Task description: In the records below, begin at the line containing "(∀ (s : State) (i : Nat) (b" and end at the line containing "own name. -/"; quote every line in that span exactly, including both boundary lines, and no others.

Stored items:
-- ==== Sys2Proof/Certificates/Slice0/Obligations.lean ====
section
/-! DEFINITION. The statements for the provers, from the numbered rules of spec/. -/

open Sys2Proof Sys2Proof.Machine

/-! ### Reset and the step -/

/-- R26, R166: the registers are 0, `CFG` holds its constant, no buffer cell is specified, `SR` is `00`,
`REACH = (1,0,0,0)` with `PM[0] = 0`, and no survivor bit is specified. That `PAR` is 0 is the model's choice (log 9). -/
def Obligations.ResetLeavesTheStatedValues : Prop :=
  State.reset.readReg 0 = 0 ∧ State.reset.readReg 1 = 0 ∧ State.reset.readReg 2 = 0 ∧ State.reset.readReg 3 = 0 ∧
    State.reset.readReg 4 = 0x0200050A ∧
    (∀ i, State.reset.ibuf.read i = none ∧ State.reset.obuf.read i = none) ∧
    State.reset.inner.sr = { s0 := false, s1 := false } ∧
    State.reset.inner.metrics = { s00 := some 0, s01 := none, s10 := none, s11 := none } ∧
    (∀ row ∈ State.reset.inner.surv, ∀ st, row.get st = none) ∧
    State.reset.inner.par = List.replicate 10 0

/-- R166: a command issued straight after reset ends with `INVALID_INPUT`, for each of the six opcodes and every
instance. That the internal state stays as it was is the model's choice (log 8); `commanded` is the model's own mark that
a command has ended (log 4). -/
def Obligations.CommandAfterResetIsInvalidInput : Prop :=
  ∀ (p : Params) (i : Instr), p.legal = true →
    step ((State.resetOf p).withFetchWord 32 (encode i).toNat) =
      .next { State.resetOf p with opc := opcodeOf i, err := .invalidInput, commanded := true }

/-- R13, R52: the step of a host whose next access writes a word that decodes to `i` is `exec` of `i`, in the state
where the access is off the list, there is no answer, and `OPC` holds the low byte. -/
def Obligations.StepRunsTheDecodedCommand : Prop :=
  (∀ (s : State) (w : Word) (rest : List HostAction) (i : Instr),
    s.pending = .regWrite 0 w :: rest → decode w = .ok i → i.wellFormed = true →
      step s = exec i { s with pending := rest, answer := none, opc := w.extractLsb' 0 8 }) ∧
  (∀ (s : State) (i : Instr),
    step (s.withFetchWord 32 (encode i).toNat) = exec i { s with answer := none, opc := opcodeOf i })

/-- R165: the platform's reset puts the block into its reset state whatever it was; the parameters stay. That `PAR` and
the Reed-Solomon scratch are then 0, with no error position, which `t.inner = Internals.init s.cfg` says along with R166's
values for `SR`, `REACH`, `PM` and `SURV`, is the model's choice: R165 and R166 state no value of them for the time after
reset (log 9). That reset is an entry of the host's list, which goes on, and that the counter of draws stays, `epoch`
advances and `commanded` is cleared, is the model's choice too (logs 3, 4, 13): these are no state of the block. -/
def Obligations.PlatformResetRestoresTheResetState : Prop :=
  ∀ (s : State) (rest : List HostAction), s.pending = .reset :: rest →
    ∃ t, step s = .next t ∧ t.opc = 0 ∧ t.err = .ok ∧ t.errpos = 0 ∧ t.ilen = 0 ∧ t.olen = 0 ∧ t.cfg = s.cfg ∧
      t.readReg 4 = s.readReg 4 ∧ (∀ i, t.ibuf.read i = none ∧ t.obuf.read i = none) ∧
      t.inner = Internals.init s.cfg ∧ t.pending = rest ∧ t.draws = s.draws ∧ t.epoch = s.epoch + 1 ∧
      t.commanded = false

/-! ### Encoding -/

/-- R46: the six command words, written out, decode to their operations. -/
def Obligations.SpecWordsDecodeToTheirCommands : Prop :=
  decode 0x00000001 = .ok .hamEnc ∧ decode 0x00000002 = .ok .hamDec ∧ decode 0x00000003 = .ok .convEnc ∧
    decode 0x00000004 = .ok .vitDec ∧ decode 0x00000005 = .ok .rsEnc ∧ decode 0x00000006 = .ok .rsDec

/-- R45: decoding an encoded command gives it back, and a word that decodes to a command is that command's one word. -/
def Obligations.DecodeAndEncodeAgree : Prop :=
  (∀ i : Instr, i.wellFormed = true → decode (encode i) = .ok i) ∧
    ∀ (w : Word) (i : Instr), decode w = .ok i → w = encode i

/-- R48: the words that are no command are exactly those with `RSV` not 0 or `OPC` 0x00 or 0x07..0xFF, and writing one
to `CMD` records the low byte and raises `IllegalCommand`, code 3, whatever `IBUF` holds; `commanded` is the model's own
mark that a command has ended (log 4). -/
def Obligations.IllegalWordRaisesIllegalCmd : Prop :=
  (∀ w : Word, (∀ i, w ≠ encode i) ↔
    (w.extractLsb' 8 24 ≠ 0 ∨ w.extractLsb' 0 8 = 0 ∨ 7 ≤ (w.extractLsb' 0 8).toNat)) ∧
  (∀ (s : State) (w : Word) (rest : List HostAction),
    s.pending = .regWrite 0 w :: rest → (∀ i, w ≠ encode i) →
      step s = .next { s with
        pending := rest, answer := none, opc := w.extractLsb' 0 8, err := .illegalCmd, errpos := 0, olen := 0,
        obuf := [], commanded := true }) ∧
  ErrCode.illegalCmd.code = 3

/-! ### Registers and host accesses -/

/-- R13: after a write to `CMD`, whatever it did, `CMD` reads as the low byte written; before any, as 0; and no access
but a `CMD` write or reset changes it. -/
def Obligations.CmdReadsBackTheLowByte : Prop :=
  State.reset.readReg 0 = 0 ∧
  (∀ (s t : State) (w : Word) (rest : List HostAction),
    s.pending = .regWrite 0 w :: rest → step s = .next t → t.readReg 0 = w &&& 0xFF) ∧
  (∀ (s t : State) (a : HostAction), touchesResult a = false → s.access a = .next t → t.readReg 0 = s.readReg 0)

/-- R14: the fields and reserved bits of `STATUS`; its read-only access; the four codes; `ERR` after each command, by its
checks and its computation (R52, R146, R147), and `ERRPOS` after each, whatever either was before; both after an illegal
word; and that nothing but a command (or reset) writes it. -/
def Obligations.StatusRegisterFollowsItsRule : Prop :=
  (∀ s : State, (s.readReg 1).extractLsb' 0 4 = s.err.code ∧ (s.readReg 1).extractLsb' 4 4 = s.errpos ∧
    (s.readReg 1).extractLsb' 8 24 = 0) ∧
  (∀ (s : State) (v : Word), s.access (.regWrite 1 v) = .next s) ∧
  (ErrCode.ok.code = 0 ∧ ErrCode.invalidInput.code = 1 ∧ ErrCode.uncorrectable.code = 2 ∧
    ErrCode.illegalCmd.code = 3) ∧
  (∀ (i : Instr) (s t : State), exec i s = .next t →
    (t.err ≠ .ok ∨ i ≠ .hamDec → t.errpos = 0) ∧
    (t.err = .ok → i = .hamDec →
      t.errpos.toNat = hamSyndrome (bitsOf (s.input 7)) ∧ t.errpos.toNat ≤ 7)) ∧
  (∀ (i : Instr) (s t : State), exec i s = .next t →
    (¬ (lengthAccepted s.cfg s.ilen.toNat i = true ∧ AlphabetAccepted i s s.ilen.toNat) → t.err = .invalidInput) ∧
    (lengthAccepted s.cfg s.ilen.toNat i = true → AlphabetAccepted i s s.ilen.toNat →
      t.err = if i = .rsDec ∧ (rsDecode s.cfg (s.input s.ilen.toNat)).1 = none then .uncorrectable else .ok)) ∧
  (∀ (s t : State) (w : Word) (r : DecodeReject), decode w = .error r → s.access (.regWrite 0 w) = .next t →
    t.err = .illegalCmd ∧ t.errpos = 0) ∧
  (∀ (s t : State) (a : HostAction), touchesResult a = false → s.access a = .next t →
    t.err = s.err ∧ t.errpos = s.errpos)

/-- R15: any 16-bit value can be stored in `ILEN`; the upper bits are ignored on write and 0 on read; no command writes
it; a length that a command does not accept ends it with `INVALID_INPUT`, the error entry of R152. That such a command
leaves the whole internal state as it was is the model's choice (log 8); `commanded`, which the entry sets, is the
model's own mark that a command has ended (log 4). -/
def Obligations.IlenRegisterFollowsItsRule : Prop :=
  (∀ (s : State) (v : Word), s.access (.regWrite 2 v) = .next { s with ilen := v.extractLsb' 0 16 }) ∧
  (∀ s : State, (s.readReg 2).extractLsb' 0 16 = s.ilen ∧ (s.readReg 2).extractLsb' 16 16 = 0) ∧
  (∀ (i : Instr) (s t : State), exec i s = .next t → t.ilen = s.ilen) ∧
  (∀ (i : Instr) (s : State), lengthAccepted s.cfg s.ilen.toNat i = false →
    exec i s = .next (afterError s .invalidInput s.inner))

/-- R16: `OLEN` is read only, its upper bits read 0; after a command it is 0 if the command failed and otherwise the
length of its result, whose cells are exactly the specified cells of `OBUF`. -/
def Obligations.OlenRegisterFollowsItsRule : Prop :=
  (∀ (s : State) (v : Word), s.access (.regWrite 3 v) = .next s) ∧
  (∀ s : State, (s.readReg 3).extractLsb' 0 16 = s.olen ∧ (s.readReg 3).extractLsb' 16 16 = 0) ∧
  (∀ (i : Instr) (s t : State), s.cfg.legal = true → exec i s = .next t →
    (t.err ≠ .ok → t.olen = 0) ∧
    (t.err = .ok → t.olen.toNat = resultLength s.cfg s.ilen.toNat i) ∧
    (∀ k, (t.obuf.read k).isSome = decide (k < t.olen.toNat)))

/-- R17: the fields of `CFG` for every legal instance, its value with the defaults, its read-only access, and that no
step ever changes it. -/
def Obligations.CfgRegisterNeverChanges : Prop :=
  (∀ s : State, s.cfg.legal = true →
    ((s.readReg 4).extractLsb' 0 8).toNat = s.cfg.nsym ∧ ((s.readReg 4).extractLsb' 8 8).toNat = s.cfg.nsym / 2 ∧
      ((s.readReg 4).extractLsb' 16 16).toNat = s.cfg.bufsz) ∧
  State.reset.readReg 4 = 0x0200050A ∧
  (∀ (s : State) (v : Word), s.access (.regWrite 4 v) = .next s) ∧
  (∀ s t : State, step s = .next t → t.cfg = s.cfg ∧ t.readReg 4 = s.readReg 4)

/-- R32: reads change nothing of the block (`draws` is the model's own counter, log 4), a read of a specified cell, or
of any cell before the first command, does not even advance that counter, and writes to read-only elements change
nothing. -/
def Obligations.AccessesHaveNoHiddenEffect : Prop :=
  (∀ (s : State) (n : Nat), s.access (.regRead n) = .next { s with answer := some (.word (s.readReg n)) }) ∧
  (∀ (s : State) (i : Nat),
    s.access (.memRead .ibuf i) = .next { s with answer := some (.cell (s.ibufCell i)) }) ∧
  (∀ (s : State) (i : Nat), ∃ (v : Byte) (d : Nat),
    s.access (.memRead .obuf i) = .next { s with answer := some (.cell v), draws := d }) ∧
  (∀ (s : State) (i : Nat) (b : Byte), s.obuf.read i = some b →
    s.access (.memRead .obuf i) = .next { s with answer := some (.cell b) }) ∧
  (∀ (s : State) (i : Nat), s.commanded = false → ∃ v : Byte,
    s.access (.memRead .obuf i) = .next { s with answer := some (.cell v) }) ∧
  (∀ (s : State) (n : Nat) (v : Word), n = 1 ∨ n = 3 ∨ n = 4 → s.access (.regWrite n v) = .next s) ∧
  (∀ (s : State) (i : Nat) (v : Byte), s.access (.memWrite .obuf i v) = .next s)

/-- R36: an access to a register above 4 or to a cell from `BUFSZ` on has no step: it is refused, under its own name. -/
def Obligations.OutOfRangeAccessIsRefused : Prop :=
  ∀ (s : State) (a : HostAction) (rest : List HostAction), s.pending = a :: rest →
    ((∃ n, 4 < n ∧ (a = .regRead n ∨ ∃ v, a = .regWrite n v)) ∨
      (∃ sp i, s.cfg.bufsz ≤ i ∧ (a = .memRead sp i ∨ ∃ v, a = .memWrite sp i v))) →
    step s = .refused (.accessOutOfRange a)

Completed task:
  (∀ (s : State) (i : Nat) (b : Byte), s.obuf.read i = some b →
    s.access (.memRead .obuf i) = .next { s with answer := some (.cell b) }) ∧
  (∀ (s : State) (i : Nat), s.commanded = false → ∃ v : Byte,
    s.access (.memRead .obuf i) = .next { s with answer := some (.cell v) }) ∧
  (∀ (s : State) (n : Nat) (v : Word), n = 1 ∨ n = 3 ∨ n = 4 → s.access (.regWrite n v) = .next s) ∧
  (∀ (s : State) (i : Nat) (v : Byte), s.access (.memWrite .obuf i v) = .next s)

/-- R36: an access to a register above 4 or to a cell from `BUFSZ` on has no step: it is refused, under its own name. -/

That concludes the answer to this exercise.